======== DATA SUPPLIED

/-- A field reads alike where the register file is the same. -/
theorem rd_of_regs {s t : State} (h : t.regs = s.regs) (f : Fd) (i j : Nat) : rd t f i j = rd s f i j := by
  simp only [rd, rget, level, h]

/-- A core that restarts for the first time: what its threads ran is kept (R252, R269). -/
def Core.restarted (s : State) (k : Core) : Core :=
  { k with
    st := .restarting, threads := [], accs := (dropThreads s k).accs, restarts := [s.clk], lastAct := s.clk
    stopAt := s.clk }

/-- The restart of a cleared core, the first within 1 s and below the limit (R269). -/
theorem restartCore_of_clear {s u : State} {c : Nat} (hu : clearCore s c .workDiscarded = u)
    (hfirst : (coreOf u c).restarts = []) (hmax : 1 ≤ rd u F.FC_FAULT_POLICY_RESTART_MAX 0 c) :
    restartCore s c true =
      raise (raise (haltClock (modCore u c (Core.restarted u))) .fcCoreRestart c) .mutualWait c := by
  have hoff : ¬[u.clk].length > rd u F.FC_FAULT_POLICY_RESTART_MAX 0 c := Nat.not_lt.mpr hmax
  unfold restartCore
  rw [hu]
  dsimp only
  rw [hfirst, List.filter_nil]
  simp only [if_neg hoff, if_true]
  rfl

/-- The fault code of mutual wait (R266). -/
def Core.mutual (k : Core) : Core := { k with fCode := 9 }

/-- MUTUAL_WAIT of a core that holds nothing restarts it with code 9 (R261). -/
theorem execMutualWait_idle {s : State} {c : CoreId} (hrun : (coreOf s c.val).st = .running)
    (hwait : mutualWait (coreOf s c.val) = true) (hdue : (coreOf s c.val).lastAct + 512000 ≤ s.clk)
    (hfirst : (coreOf s c.val).restarts = []) (hheld : (coreOf s c.val).held = []) (hrings : ringsOf s c.val = [])
    (hboxes : ∀ x ∈ (coreOf s c.val).threads, x.2.inbox = [])
    (hmax : 1 ≤ rd s F.FC_FAULT_POLICY_RESTART_MAX 0 c.val) (hany : anyHalted s = false)
    (hsince : s.dbg.haltSince = none) :
    execMutualWait c s = .next (raise (raise { s with
      cores := mset s.cores c.val (Core.restarted s (coreOf s c.val)).mutual } .fcCoreRestart c.val)
      .mutualWait c.val) := by
  have hcoreOf : coreOf (modCore s c.val Core.mutual) c.val = (coreOf s c.val).mutual := coreOf_modCore_same ..
  have hclear : clearCore (modCore s c.val Core.mutual) c.val .workDiscarded =
      modCore s c.val fun k => k.mutual.cleared :=
    (clearCore_idle (s := modCore s c.val Core.mutual) _ (by rw [hcoreOf]; exact hheld) hrings
      (by rw [hcoreOf]; exact hboxes)).trans (modCore_modCore ..)
  have hfirst' : (coreOf (modCore s c.val fun k => k.mutual.cleared) c.val).restarts = [] := by
    rw [coreOf_modCore_same]
    exact hfirst
  have hcore : Core.restarted (modCore s c.val fun k => k.mutual.cleared) (coreOf s c.val).mutual.cleared =
      (Core.restarted s (coreOf s c.val)).mutual :=
    congrArg (fun accs => { (Core.restarted s (coreOf s c.val)).mutual with accs := accs })
      (dropThreads_cleared s (coreOf s c.val).mutual)
  refine (if_pos ⟨.inl hrun, hwait, hdue⟩).trans (congrArg Host.Outcome.next ?_)
  refine (restartCore_of_clear hclear hfirst' hmax).trans ?_
  rw [modCore_modCore, modCore_of_eq hcore, haltClock_of_none (anyHalted_mset hany rfl) hsince]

================

ACTIVITY: Return, exactly, the lines from the first line of the records above to the line containing "(R252, R269). -/", both included.

TASK ANSWER:
/-- A field reads alike where the register file is the same. -/
theorem rd_of_regs {s t : State} (h : t.regs = s.regs) (f : Fd) (i j : Nat) : rd t f i j = rd s f i j := by
  simp only [rd, rget, level, h]

/-- A core that restarts for the first time: what its threads ran is kept (R252, R269). -/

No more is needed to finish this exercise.